Stored data entries:
######

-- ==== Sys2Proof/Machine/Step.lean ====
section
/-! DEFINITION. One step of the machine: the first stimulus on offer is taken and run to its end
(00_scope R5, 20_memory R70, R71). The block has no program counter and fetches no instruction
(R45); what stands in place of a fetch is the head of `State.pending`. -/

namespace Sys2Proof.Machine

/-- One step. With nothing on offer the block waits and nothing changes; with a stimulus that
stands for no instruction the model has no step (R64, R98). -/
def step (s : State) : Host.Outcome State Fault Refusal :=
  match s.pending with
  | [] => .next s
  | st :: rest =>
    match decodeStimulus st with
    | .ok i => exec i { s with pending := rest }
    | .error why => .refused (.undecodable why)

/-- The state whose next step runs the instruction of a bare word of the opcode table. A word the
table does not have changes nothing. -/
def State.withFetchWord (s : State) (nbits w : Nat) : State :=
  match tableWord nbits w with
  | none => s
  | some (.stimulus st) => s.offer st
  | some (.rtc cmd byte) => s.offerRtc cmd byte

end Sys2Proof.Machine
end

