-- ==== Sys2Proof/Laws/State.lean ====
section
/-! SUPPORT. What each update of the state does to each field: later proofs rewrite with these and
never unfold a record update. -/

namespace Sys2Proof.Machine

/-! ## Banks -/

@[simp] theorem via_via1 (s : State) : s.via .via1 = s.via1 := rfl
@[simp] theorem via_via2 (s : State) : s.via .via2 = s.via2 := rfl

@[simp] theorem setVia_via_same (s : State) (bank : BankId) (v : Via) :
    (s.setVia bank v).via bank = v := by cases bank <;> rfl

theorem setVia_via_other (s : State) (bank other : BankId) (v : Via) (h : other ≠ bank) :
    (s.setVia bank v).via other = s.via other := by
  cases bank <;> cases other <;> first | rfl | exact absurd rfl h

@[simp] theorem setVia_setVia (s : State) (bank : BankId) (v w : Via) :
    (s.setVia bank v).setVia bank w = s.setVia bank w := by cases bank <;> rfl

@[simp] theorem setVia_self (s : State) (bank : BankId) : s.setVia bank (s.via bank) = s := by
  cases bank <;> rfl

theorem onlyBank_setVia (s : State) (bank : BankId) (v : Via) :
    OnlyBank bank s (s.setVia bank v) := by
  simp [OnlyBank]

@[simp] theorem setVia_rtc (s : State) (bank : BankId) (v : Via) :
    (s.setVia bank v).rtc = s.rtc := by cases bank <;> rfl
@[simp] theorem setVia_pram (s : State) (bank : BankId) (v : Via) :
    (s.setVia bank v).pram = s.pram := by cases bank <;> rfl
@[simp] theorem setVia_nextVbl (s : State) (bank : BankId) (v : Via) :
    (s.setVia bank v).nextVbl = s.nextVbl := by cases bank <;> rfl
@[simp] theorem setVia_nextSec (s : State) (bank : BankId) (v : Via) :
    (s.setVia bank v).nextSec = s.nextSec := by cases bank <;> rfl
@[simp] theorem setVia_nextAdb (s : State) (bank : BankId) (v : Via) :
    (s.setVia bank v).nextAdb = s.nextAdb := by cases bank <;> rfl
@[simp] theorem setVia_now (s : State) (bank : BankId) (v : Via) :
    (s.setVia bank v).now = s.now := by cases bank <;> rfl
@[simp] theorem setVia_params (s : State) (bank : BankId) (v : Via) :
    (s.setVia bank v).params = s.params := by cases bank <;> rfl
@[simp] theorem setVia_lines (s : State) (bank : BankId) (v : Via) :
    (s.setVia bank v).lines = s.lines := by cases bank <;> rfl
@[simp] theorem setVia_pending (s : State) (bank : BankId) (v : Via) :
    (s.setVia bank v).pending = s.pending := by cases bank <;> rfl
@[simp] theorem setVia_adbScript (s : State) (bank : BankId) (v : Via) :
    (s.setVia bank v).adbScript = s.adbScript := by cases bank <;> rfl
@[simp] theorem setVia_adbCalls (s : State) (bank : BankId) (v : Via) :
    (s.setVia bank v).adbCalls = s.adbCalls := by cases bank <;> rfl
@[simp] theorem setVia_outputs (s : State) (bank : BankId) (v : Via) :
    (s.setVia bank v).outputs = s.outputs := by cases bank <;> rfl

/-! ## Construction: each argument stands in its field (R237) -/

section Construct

######

Copy word for word the stretch of entries above from the line that has "theorem setVia_params (s" through the line that has "theorem setVia_adbCalls (s", both ends included, and nothing outside it.

§ **ANSWER FOR THE TASK**:
@[simp] theorem setVia_params (s : State) (bank : BankId) (v : Via) :
    (s.setVia bank v).params = s.params := by cases bank <;> rfl
@[simp] theorem setVia_lines (s : State) (bank : BankId) (v : Via) :
    (s.setVia bank v).lines = s.lines := by cases bank <;> rfl
@[simp] theorem setVia_pending (s : State) (bank : BankId) (v : Via) :
    (s.setVia bank v).pending = s.pending := by cases bank <;> rfl
@[simp] theorem setVia_adbScript (s : State) (bank : BankId) (v : Via) :
    (s.setVia bank v).adbScript = s.adbScript := by cases bank <;> rfl
@[simp] theorem setVia_adbCalls (s : State) (bank : BankId) (v : Via) :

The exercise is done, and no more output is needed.